Гурон понял, подобрал пакет. Он прорвался сквозь толпу и вышел на улицу. Там заглянул в полиэтиленовый пакет – внутри лежала коробка с патронами. Двадцатый калибр. Картечь восемь миллиметров.
Гурон вернулся на рынок, погулял по толкучке. Он купил триста метров тонкого провода, моток изоленты, три фонарика, иголку, нитки, две недорогих рубашки коричневого цвета и коробку пластилина. С покупками он поехал домой, на Гражданку. В хозяйственном магазине на проспекте Науки купил двенадцать – больше не было – литровых пластиковых бутылок с растворителем "647" и более-менее подходящий для его целей нож. В спортивном приобрел туристский костюм защитного цвета и рюкзак.
В гараже Гурон разложил свои покупки, прикинул, не упустил ли чего. Потом перекурил и около часа тренировался в перезаряжании магазина МЦ.
Гурон распотрошил один из патронов, высыпал из него порох. Потом раскурочил два фонарика, нарезал провод и изготовил два простеньких электровоспламенителя [53] .

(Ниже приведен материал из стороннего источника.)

-- ==== Sys2Proof/Machine/SqCtl.lean ====
section
/-! DEFINITION. The rows of the Tsuxis instructions, the instruction words (R101 to R103), and the controls of a core: run,
halt, step, reset, recipe start and stop, wake (spec/02, spec/03; R578, R624). -/
namespace Sys2Proof.Machine

/-! ### Instructions -/

/-- An instruction row: core c executes it where it can issue (log 46). -/
def onCore (c : Nat) (f : State → State) (s : State) : Host.Outcome State Fault Refusal := onUnit c 8 s (issue c f)

def execAdd (c d a : Nat) (src : Src) (s : State) : Host.Outcome State Fault Refusal := onCore c (tsxAdd c d a src) s
def execSub (c d a : Nat) (src : Src) (s : State) : Host.Outcome State Fault Refusal := onCore c (tsxSub c d a src) s

def tsxAnd (c d a : Nat) (src : Src) : State → State := tsxLogic (· &&& ·) srcLogic c d a src
def tsxOr (c d a : Nat) (src : Src) : State → State := tsxLogic (· ||| ·) srcLogic c d a src
def tsxXor (c d a : Nat) (src : Src) : State → State := tsxLogic (· ^^^ ·) srcLogic c d a src
def tsxMul (c d a : Nat) (src : Src) : State → State := tsxLogic (· * ·) srcArith c d a src

def execAnd (c d a : Nat) (src : Src) (s : State) : Host.Outcome State Fault Refusal := onCore c (tsxAnd c d a src) s
def execOr (c d a : Nat) (src : Src) (s : State) : Host.Outcome State Fault Refusal := onCore c (tsxOr c d a src) s
def execXor (c d a : Nat) (src : Src) (s : State) : Host.Outcome State Fault Refusal := onCore c (tsxXor c d a src) s
def execShl (c d a : Nat) (src : Src) (s : State) : Host.Outcome State Fault Refusal := onCore c (tsxShl c d a src) s
def execShr (c d a : Nat) (src : Src) (s : State) : Host.Outcome State Fault Refusal := onCore c (tsxShr c d a src) s
def execSar (c d a : Nat) (src : Src) (s : State) : Host.Outcome State Fault Refusal := onCore c (tsxSar c d a src) s
def execMul (c d a : Nat) (src : Src) (s : State) : Host.Outcome State Fault Refusal := onCore c (tsxMul c d a src) s
def execMov (c d imm20 : Nat) (s : State) : Host.Outcome State Fault Refusal := onCore c (tsxMov c d imm20) s
def execMovk (c d imm group : Nat) (s : State) : Host.Outcome State Fault Refusal := onCore c (tsxMovk c d group imm) s
def execBCond (c cond off16 : Nat) (s : State) : Host.Outcome State Fault Refusal := onCore c (tsxB c cond off16) s
def execBl (c off16 : Nat) (s : State) : Host.Outcome State Fault Refusal := onCore c (tsxBl c off16) s

/-- jr (R109). -/
def tsxJr (c a : Nat) (s : State) : State := jumpTo s c (vreg s c a).toNat

/-- ret (R109). -/
def tsxRet (c : Nat) (s : State) : State := jumpTo s c (lkReg s c).toNat

/-- movlk (R110). -/
def tsxMovlk (c d : Nat) (s : State) : State := advance (setV s c d (lkReg s c)) c

/-- setlk (R110). -/
def tsxSetlk (c a : Nat) (s : State) : State := advance (setLk s c (vreg s c a)) c

def execJr (c a : Nat) (s : State) : Host.Outcome State Fault Refusal := onCore c (tsxJr c a) s
def execRet (c : Nat) (s : State) : Host.Outcome State Fault Refusal := onCore c (tsxRet c) s
def execMovlk (c d : Nat) (s : State) : Host.Outcome State Fault Refusal := onCore c (tsxMovlk c d) s
def execSetlk (c a : Nat) (s : State) : Host.Outcome State Fault Refusal := onCore c (tsxSetlk c a) s

def execLdb (c d a imm16 : Nat) (s : State) : Host.Outcome State Fault Refusal := onCore c (tsxLoad 1 false c d a imm16) s
def execLdh (c d a imm16 : Nat) (s : State) : Host.Outcome State Fault Refusal := onCore c (tsxLoad 2 false c d a imm16) s
def execLdw (c d a imm16 : Nat) (s : State) : Host.Outcome State Fault Refusal := onCore c (tsxLoad 4 false c d a imm16) s
def execLdd (c d a imm16 : Nat) (s : State) : Host.Outcome State Fault Refusal := onCore c (tsxLoad 8 false c d a imm16) s
def execLdsb (c d a imm16 : Nat) (s : State) : Host.Outcome State Fault Refusal := onCore c (tsxLoad 1 true c d a imm16) s
def execLdsh (c d a imm16 : Nat) (s : State) : Host.Outcome State Fault Refusal := onCore c (tsxLoad 2 true c d a imm16) s
def execLdsw (c d a imm16 : Nat) (s : State) : Host.Outcome State Fault Refusal := onCore c (tsxLoad 4 true c d a imm16) s
def execStb (c d a imm16 : Nat) (s : State) : Host.Outcome State Fault Refusal := onCore c (tsxStore 1 c d a imm16) s
def execSth (c d a imm16 : Nat) (s : State) : Host.Outcome State Fault Refusal := onCore c (tsxStore 2 c d a imm16) s
def execStw (c d a imm16 : Nat) (s : State) : Host.Outcome State Fault Refusal := onCore c (tsxStore 4 c d a imm16) s
def execStd (c d a imm16 : Nat) (s : State) : Host.Outcome State Fault Refusal := onCore c (tsxStore 8 c d a imm16) s

def tsxAadd (c d a b : Nat) : State → State := tsxAtomic (· + ·) c d a b
def tsxAxch (c d a b : Nat) : State → State := tsxAtomic (fun _ v => v) c d a b

def execAadd (c d a b : Nat) (s : State) : Host.Outcome State Fault Refusal := onCore c (tsxAadd c d a b) s
def execAxch (c d a b : Nat) (s : State) : Host.Outcome State Fault Refusal := onCore c (tsxAxch c d a b) s
def execRdev (c d a imm16 : Nat) (s : State) : Host.Outcome State Fault Refusal := onCore c (tsxRdev 4 c d a imm16) s
def execRdevd (c d a imm16 : Nat) (s : State) : Host.Outcome State Fault Refusal := onCore c (tsxRdev 8 c d a imm16) s
def execWdev (c d a imm16 : Nat) (s : State) : Host.Outcome State Fault Refusal := onCore c (tsxWdev 4 c d a imm16) s
def execWdevd (c d a imm16 : Nat) (s : State) : Host.Outcome State Fault Refusal := onCore c (tsxWdev 8 c d a imm16) s
def execDsync (c : Nat) (s : State) : Host.Outcome State Fault Refusal := onCore c (tsxDsync c) s
def execTbr (c d : Nat) (s : State) : Host.Outcome State Fault Refusal := onCore c (tsxTbr c d) s
def execWait (c kind a rdl idx : Nat) (s : State) : Host.Outcome State Fault Refusal := onCore c (tsxWait c kind a rdl idx) s
def execHalt (c : Nat) (s : State) : Host.Outcome State Fault Refusal := onCore c (tsxHalt c) s
def execSpec (c k rdl off16 : Nat) (s : State) : Host.Outcome State Fault Refusal := onCore c (tsxSpec c k rdl off16) s
def execCommit (c : Nat) (s : State) : Host.Outcome State Fault Refusal := onCore c (tsxCommit c) s
def execSquash (c : Nat) (s : State) : Host.Outcome State Fault Refusal := onCore c (tsxSquash c) s
def execPulse (c d a b e : Nat) (s : State) : Host.Outcome State Fault Refusal := onCore c (tsxPulse c d a b e) s
def execPair (c d a b e : Nat) (s : State) : Host.Outcome State Fault Refusal := onCore c (tsxPair c d a b e) s
def execTrigpkt (c d a b e : Nat) (s : State) : Host.Outcome State Fault Refusal := onCore c (tsxTrigpkt c d a b e) s
def execFire (c d a imm6 : Nat) (s : State) : Host.Outcome State Fault Refusal := onCore c (tsxFire c d a imm6) s
def execMbxsend (c d a b : Nat) (sync : Bool) (s : State) : Host.Outcome State Fault Refusal :=
  onCore c (tsxMbxsend c d a b sync) s
def execMbxrcv (c d a : Nat) (s : State) : Host.Outcome State Fault Refusal := onCore c (tsxMbxrcv c d a) s
def execMbxwdr (c d a : Nat) (s : State) : Host.Outcome State Fault Refusal := onCore c (tsxMbxwdr c d a) s
def execDmaq (c d a : Nat) (early : Bool) (s : State) : Host.Outcome State Fault Refusal := onCore c (tsxDmaq c d a early) s
def execPodrun (c d a b e : Nat) (s : State) : Host.Outcome State Fault Refusal := onCore c (tsxPodrun c d a b e) s
def execFramearm (c d a b : Nat) (s : State) : Host.Outcome State Fault Refusal := onCore c (tsxFramearm c d a b) s

/-! ### Instruction words (R101 to R103) -/

/-- What core c does with a decoded instruction. -/
def tsxEffect (i : Instr) : State → State :=
  match i with
  | .add c d a src => tsxAdd c d a src
  | .sub c d a src => tsxSub c d a src
  | .and c d a src => tsxAnd c d a src
  | .or c d a src => tsxOr c d a src
  | .xor c d a src => tsxXor c d a src
  | .shl c d a src => tsxShl c d a src
  | .shr c d a src => tsxShr c d a src
  | .sar c d a src => tsxSar c d a src
  | .mul c d a src => tsxMul c d a src
  | .mov c d imm20 => tsxMov c d imm20
  | .movk c d imm group => tsxMovk c d group imm
  | .bCond c cond off16 => tsxB c cond off16
  | .bl c off16 => tsxBl c off16
  | .jr c a => tsxJr c a
  | .ret c => tsxRet c
  | .movlk c d => tsxMovlk c d
  | .setlk c a => tsxSetlk c a
  | .ldb c d a imm16 => tsxLoad 1 false c d a imm16
  | .ldh c d a imm16 => tsxLoad 2 false c d a imm16
  | .ldw c d a imm16 => tsxLoad 4 false c d a imm16
  | .ldd c d a imm16 => tsxLoad 8 false c d a imm16
  | .ldsb c d a imm16 => tsxLoad 1 true c d a imm16
  | .ldsh c d a imm16 => tsxLoad 2 true c d a imm16
  | .ldsw c d a imm16 => tsxLoad 4 true c d a imm16
  | .stb c d a imm16 => tsxStore 1 c d a imm16
  | .sth c d a imm16 => tsxStore 2 c d a imm16
  | .stw c d a imm16 => tsxStore 4 c d a imm16
  | .std c d a imm16 => tsxStore 8 c d a imm16
  | .aadd c d a b => tsxAadd c d a b
  | .axch c d a b => tsxAxch c d a b
  | .rdev c d a imm16 => tsxRdev 4 c d a imm16
  | .rdevd c d a imm16 => tsxRdev 8 c d a imm16
  | .wdev c d a imm16 => tsxWdev 4 c d a imm16
  | .wdevd c d a imm16 => tsxWdev 8 c d a imm16
  | .dsync c => tsxDsync c
  | .tbr c d => tsxTbr c d
  | .wait c kind a rdl idx => tsxWait c kind a rdl idx
  | .halt c => tsxHalt c
  | .spec c k rdl off16 => tsxSpec c k rdl off16
  | .commit c => tsxCommit c
  | .squash c => tsxSquash c
  | .pulse c d a b e => tsxPulse c d a b e
  | .pair c d a b e => tsxPair c d a b e
  | .trigpkt c d a b e => tsxTrigpkt c d a b e
  | .fire c d a imm6 => tsxFire c d a imm6
  | .mbxsend c d a b sync => tsxMbxsend c d a b sync
  | .mbxrcv c d a => tsxMbxrcv c d a
  | .mbxwdr c d a => tsxMbxwdr c d a
  | .dmaq c d a early => tsxDmaq c d a early
  | .podrun c d a b e => tsxPodrun c d a b e
  | .framearm c d a b => tsxFramearm c d a b
  | _ => id

/-- The instruction word of core c at its pc (R59, R101). -/
def fetchWord (s : State) (c : Nat) : Nat :=
  ofBytes ((List.range 4).map fun i => progByte s (c * 0x8000 + pcOf s c + i))

/-- Core c executes the instruction at its pc, or faults with ILLEGAL_OP (R102). -/
def runWord (s : State) (c : Nat) : State :=
  match tsxDecode c (fetchWord s c) with
  | some i => issue c (tsxEffect i) s
  | none => issue c (fun s => coreFault s c (pcOf s c) fILLEGAL) s

/-! ### Controls (spec/02; R84, R127, R578, R624) -/

/-- SQ_CTL.RUN; a core that stands past 0x7FFC faults (log 11). -/
def sqRun (s : State) (c : Nat) : State :=
  if sqState s c = sqHALTED then (if (coreAt s c).past then pastFault s c else setSqState s c sqRUNNING) else s

def execSqRun (c : Nat) (s : State) : Host.Outcome State Fault Refusal :=
  onUnit c 8 s fun s => inReach 15 s fun s => sqRun s c

/-- The core holds nothing and enters HALTED with SQ_IRQ_STATUS.HALTED. -/
def sqHalted (s : State) (c : Nat) : State :=
  sqIrq (setSqState (setCore s c { coreAt s c with stall := .none, stepping := false, loadDue := none }) c sqHALTED) c 0

/-- SQ_CTL.HALT: any region squashes, a recipe stops; pc stays at a waiting instruction, and a SYNC send ends with TIMEOUT
(R79, R84, R93, R127). -/
def sqHalt (s : State) (c : Nat) : State :=
  if sqState s c = sqHALTED ∨ sqState s c = sqFAULTED then s
  else
    let st := (coreAt s c).stall
    let s := recipeAbort (squashRegion s c) c
    match st with
    | .syncSend _ d =>
      sqHalted (nextPc (setFlags (setV s c d (BitVec.ofNat 64 stTIMEOUT)) c { flagsOf s c with z := false }) c) c
    | _ => sqHalted s c

def execSqHalt (c : Nat) (s : State) : Host.Outcome State Fault Refusal :=
  onUnit c 8 s fun s => inReach 15 s fun s => sqHalt s c

/-- SQ_CTL.STEP: a HALTED core executes the one instruction at its pc and halts again (R624). -/
def sqStep (s : State) (c : Nat) : State :=
  if sqState s c = sqHALTED ∧ (coreAt s c).past then pastFault s c
  else if sqState s c = sqHALTED then
    runWord (setSqState (setCore s c { coreAt s c with stepping := true }) c sqRUNNING) c
  else s

def execSqStep (c : Nat) (s : State) : Host.Outcome State Fault Refusal :=
  onUnit c 8 s fun s => inReach 15 s fun s => sqStep s c

/-- The fields that each core has once. -/
def coreFields : List Field :=
  [F.SQ_CTL_RECIPE_ID, F.SQ_STATUS_STATE, F.SQ_STATUS_EV_PENDING, F.SQ_STATUS_FAULT, F.SQ_STATUS_RECIPE_STATE,
   F.SQ_STATUS_RECIPE_RUNNING, F.SQ_PC_PC, F.SQ_CYCLES_COUNT, F.SQ_SPEC_COMMITTED_COUNT, F.SQ_SPEC_SQUASHED_COUNT,
   F.SQ_FAULT_PC_PC, F.SQ_RECIPE_ERR_CODE, F.SQ_RECIPE_ERR_OFFSET, F.SQ_IRQ_STATUS_EVT, F.SQ_IRQ_EN_EN, F.SQ_LK_VALUE,
   F.SQ_FLAGS_ZNCV]

/-- The registers of core c but WAKE_EN and SQ_WAKE_PC return to their Reset values. -/
def coreRegsReset (s : State) (c : Nat) : State :=
  (List.range 16).foldl (fun s k => wr s F.SQ_VREG_VALUE (c * 16 + k) 0) (resetFields s coreFields c)

/-- The registers of core c return to their Reset values. -/
def coreRegsClear (s : State) (c : Nat) : State :=
  resetFields (coreRegsReset s c) [F.SQ_CTL_WAKE_EN, F.SQ_WAKE_PC_PC] c

/-- A core reset: any region squashes, a recipe stops and shows ABORTED, the registers return to their Reset values, the
stores in the device store queue stay to take effect (R79, R578; log 47). -/
def coreReset (s : State) (c : Nat) : State :=
  let k := coreAt s c
  let s := recipeAbort (squashRegion s c) c
  let s := coreRegsClear (setCore s c { SqCore.init with storeQ := k.storeQ, rom := k.rom }) c
  let s := wr s F.SQ_HASH_CTL_VALID 0 0
  if k.recipe.isSome then
    setBit (wr (setRecipeState s c rsERROR) F.SQ_RECIPE_ERR_CODE c 8) F.SQ_IRQ_STATUS_EVT c 3
  else s

def execSqCoreReset (c : Nat) (s : State) : Host.Outcome State Fault Refusal :=
  onUnit c 8 s fun s => inReach 15 s fun s => coreReset s c

/-! ### Recipe start and stop (R74, R77) -/

/-- A request to start recipe RECIPE_ID on core c: the code is copied from the recipe ROM, and the card is checked after
4,096 cycles; a core that is not HALTED discards the request with BUSY (R74, R99). -/
def recipeStart (s : State) (c : Nat) : State :=
  if sqState s c ≠ sqHALTED then wr s F.SQ_RECIPE_ERR_CODE c 7
  else
    let id := rd s F.SQ_CTL_RECIPE_ID c
    let s := wr (wr s F.SQ_RECIPE_ERR_CODE c 0) F.SQ_RECIPE_ERR_OFFSET c 0
    let s := wr (setRecipeState s c rsLOADING) F.SQ_STATUS_RECIPE_RUNNING c id
    let s := setCore s c { coreAt s c with
      recipe := some ⟨id, [], none, false, 0, 0⟩, loadDue := some (s.ns + 5120), rom := id }
    let s := hashSpoiled { s with prog := sfilter (fun a => a / 0x8000 ≠ c) s.prog }
    setSqState s c sqLOADING

/-- A write of RECIPE_START with RECIPE_ID = id; an ID out of range leaves the field (R74, R623, R624). -/
def execRecipeStart (c id : Nat) (s : State) : Host.Outcome State Fault Refusal :=
  onUnit c 8 s fun s => inReach 15 s fun s =>
    recipeStart (if 1 ≤ id ∧ id ≤ 6 then wr s F.SQ_CTL_RECIPE_ID c id else s) c

def execRecipeStop (c : Nat) (s : State) : Host.Outcome State Fault Refusal :=
  onUnit c 8 s fun s => inReach 15 s fun s => recipeStop s c

def execRecipeStopped (c : Nat) (s : State) : Host.Outcome State Fault Refusal := onBlock 15 c 8 s fun s => recipeStopped s c

/-! ### Wake and power (R85, R478) -/

/-- D21 has come up because a mailbox woke it: core c, which WAKE_EN lets start, starts at SQ_WAKE_PC (R85). -/
def coreWake (s : State) (c : Nat) : State :=
  let k := coreAt s c
  if blockWorks s 15 && k.wakeAsked && isSet s F.SQ_CTL_WAKE_EN c && sqState s c == sqHALTED then
    let s := setCore s c { k with wakeAsked := false, past := false }
    let s := (List.range 15).foldl (fun s i => wr s F.SQ_VREG_VALUE (c * 16 + i + 1) 0) s
    let s := wr (wr s F.SQ_LK_VALUE c 0) F.SQ_FLAGS_ZNCV c 0
    sqIrq (setSqState (wr s F.SQ_PC_PC c (rd s F.SQ_WAKE_PC_PC c)) c sqRUNNING) c 4
  else s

Пультом служил корпус фонарика с кнопкой, семьдесят пять метров провода соединяли его с лампочкой, обмазанной пластилином и упакованной в презерватив. Гурон проверил, насколько плотно входят воспламенители в горлышко бутылок с растворителем. Оказалось – слабовато. Он подмотал их изолентой до нужного диаметра и остался доволен. А потом перешел к высокому искусству кройки и шитья – отрезал у одной из рубашек рукав и половину спины. Вторую рубаху и остатки первой безжалостно распорол на ленты шириной в палец, ленты нарезал на кусочки длиной десять-двенадцать сантиметров и начал нашивать эти обрезки на туристский костюм. Он работал, как заведенный, и через два часа новенький костюмчик превратился в нечто лохматое, похожее на шкуру лешего или снежного человека. Из "спины" рубашки Гурон сшил балахон на голову. Грубо прорезал дырки для глаз.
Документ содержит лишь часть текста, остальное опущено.